As I searched through the past posts on the page I discovered that there are actually 4 families here in Utah with kids with Cute Syndrome! That was such a comfort to me, for some reason. Just to not feel so alone I think. And the more I read, the more I came across stories of kids who were on the mild end of the spectrum or got seizure control really early on who rarely have status seizures, or have recovered from regressions, continued to develop, enroll in public school (always with some assistance), and have friends and a close-to-typical life. This has been so hopeful for us. We're one of the few who got a diagnosis so early on in the progression of the epilepsy. We are now able to tailor Bennett's medications and treatment plans to the known aspects of Cute Syndrome. For example, we found out that Keppra makes almost every single kid worse if they have an SCN8A mutation. So we were right. Keppra was the cause of a lot of his issues these last few months. It makes me sick to think of how long he was on it, but it is honestly SO rare to have this reaction to it and none of our neurologists seem to have even heard of SCN8A so I don't know how they would have ever known.
It seems like the kids who had relatively stable control of the seizures early on tend to develop pretty well and not suffer as extremely as the kids who still have seizures daily. I'm hopeful that since we've found some control early on already maybe it's a good sign that Bennett's seizures will be manageable. I am worried because they've definitely gotten longer than they used to be. That last two were about 10 minutes and he didn't come back to us for probably another 30. They used to be 5 minutes and he would come back right away before passing out to sleep. We can't just say his seizures are benign anymore, because Cute Syndrome kids are known to have status seizures that cause severe regressions or brain damage if left uncontrolled. So the priority moves from eliminating as many side effects as possible, to eliminating as many seizures as possible. This is good to know, because it means we will be more cautious when switching meds and we have more information when we have to make decisions about quality of life vs. seizure control for him.
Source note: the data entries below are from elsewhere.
/-- The mute term of TXEN at a block boundary (R32): restored after the first block that no mute zeroed, with the
event 0 sequence where TXEN rises (Table 10.5). -/
def restoreTxen (s : State) (ch : Nat) : State :=
  let clear := mutePermits s ch
  let c := getChan s ch
  let rise := !c.muteTerm && c.outClear && clear
  let high := txen s ch
  let s := modChan s ch fun c => { c with muteTerm := c.muteTerm || rise, outClear := clear }
  let s := if !high && txen s ch then queueEvent s ch 0 else s
  let on := txen s ch && (getChan s ch).radio.st.transmits && !inTransition s ch
  modRadio s ch fun x => { x with highAt := if on then some (x.highAt.getD s.time) else none }

/-- A TDD channel's samples that pass the TX_OUT ball outside the transmit windows of some sides are zero: nothing is
released there (R227, R248). -/
def inWindows (s : State) (ch : Nat) (sides : List Nat) (xs : List Smp) : List Smp :=
  if reqState s.objs ch ≠ 6 then xs
  else
    let ws := if groupTimed s ch then tddWindows s s.objs ch else []
    let delay := txLatency + skewSamples s.objs ch
    xs.zipIdx.map fun (x, i) => if sides.any fun g => sideOpen s ch delay i g ws then x else {}

/-- Do mutes zero a channel's whole output: one of channel, rod or device scope, or one on each of its transmitting
slots (R9, R31, log 35)? -/
def outputMuted (s : State) (ch : Nat) : Bool :=
  let parts := (getChan s ch).txParts
  chanMuted s ch || (!parts.isEmpty && parts.all fun p => slotMuted s p.1)

/-- The block a channel releases (R9, R31, R80, R160) and its saturations in stages 4 and 5: the sum of its unmuted
contributions, each inside its windows, and the LO-leakage offset, as the checks let it pass; of a block that mutes
zero, or a poisoned one, clean zeros, since zero is what is sent. -/
def releasedBlock (s : State) (ch : Nat) : List Smp × Nat :=
  let c := getChan s ch
  if !c.txHeld || c.txPoison || outputMuted s ch then (List.replicate 72 {}, 0)
  else
    let parts := c.txParts.filter fun p => !slotMuted s p.1
    let y := sumLeak { ds := c.txErr } c.cal.loLeak (parts.map fun p => inWindows s ch [p.1] p.2)
    (inWindows s ch (parts.map (·.1)) y.1, y.2.sats)

/-- The channel reference takes the released block (R159, R160). -/
def pushRef (ys : List Smp) (c : Chan) : Chan :=
  if c.ref.isEmpty && ys.all (· == {}) then c else { c with ref := (ys.reverse ++ c.ref).take 4608 }

/-- The words on their way to the rod die (Table 3.6): the rod die checks the whole block as it arrives (R134), puts
zeros in place of one that fails, and its interpolators and DAC take what has crossed the link (log 37). -/
def driveRod (ys : List Smp) (c : Chan) : Chan :=
  if c.txLink.isEmpty && ys.all (· == {}) then c
  else
    let track := trackOf 78 c.txLink ys
    let up := rodInterpolate 6 c.rodUp1 (track.take 72)
    let dac := rodInterpolate 7 c.rodUp2 up.1
    { c with txLink := lineAfter 78 c.txLink ys, rodUp1 := up.2, rodUp2 := dac.2, dac := dac.1.map dacWord }

/-- A channel's block leaves: reference, rod link, exit check. -/
def releaseChannel (inp : FrameInput) (s : State) (ch : Nat) : State :=
  let b := releasedBlock s ch
  let zs := strike inp.txHits ch 0 b.1
  let ok := zs.all residuesOk
  let s := modChan s ch fun c =>
    { driveRod (if ok then zs else List.replicate 72 {}) (pushRef b.1 c) with txSat := sat32 (c.txSat + b.2) }
  if ok then s else { s with exitReports := s.exitReports ++ [(ch, s.clk.frame)] }

/-- Reference samples whose release at the TX_OUT ball fell in the frame that has just passed are zero where TXEN was
low in it (R160): `prev` is the state in which that frame ran. -/
def silenceRef (prev s : State) (ch : Nat) : State :=
  if txen prev ch || (getChan s ch).ref.isEmpty then s
  else
    let d := txLatency + skewSamples prev.objs ch
    modChan s ch fun c => { c with ref := c.ref.zipIdx.map fun (x, i) => if d ≤ i ∧ i < d + 72 then {} else x }

/-- Channels with a transmit stream or anything left of one. -/
def outChannels (s : State) : List Nat :=
  let xs := (txSlots s.objs).map (· / 8)
  (xs ++ s.chans.map (·.1)).foldl (fun l ch => insertNat ch l) []

/-- Transmit sides a route's gain is averaged over (R161). -/
def refMembers (cfg : SMap Nat) (r : Nat) : List Nat :=
  if routeUp cfg r then (if endKind (routeEnd cfg r) = 0 then [endSlot (routeEnd cfg r)] else []) else slotMembers cfg r

/-- The members of a route whose released block is neither muted nor poisoned, with their gain multipliers (R161). -/
def memberGains (s : State) (r : Nat) : List (Nat × Nat) :=
  ((refMembers s.objs r).filter fun g => !slotMuted s g && !(getChan s (g / 8)).txPoison && (replayOf s g).isNone).map
    fun g => (g, (getGain s g).mult)

/-- The routes that some enabled path names as its reference, ascending (R159). -/
def referencedRoutes (cfg : SMap Nat) : List Nat :=
  (cfgRun cfg 0x4000 0x45FF).foldl (fun l e =>
    if e.1 / 256 % 16 = 1 ∧ 1 ≤ e.1 % 256 ∧ e.1 % 256 ≤ 8 ∧ 0x1000 ≤ e.2 ∧ e.2 < 0x2000 ∧ cancOn cfg ((e.1 / 256 - 0x4000) / 16) = true then
      insertNat (e.2 - 0x1000) l
    else l) []

/-- The errors of a route reference's former, as a computation's. -/
def formerAt (inp : FrameInput) (r : Nat) : At :=
  { ds := (inp.former.filter (·.route == r)).map fun d =>
      { ch := 0, slot := 8, stage := 9, sub := d.sub, pos := d.pos, imag := d.imag, first := d.first, flip1 := d.flip1 } }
It feels strange knowing that our lives will never be the same, yet the world goes on as if nothing has changed. Dave was trying on ski boots the day we got the diagnosis and the employee said something to Bennett like, "Are you gonna be a little skiier someday?". And we both just sort of half-smiled and quietly said, "Yeah...maybe...", knowing that there's a chance he may never be able to ski. It's difficult to grapple with the reality of the extremely negative possibilities and the hope that maybe he'll be one of the lucky ones who continues to learn and develop on track as long as his seizures are controlled. They say the only thing predictable about epilepsy is that it's unpredictable--and Cute Syndrome seems to take that to the extreme with the ups and downs and the progress and regressions the kids go through with each batch of seizures or new meds. So all we can do is live in the moment, pay attention to how he's developing and make adjustments along the way as needed, and pray that somehow Heavenly Father carries us all through this as we adjust to our new normal.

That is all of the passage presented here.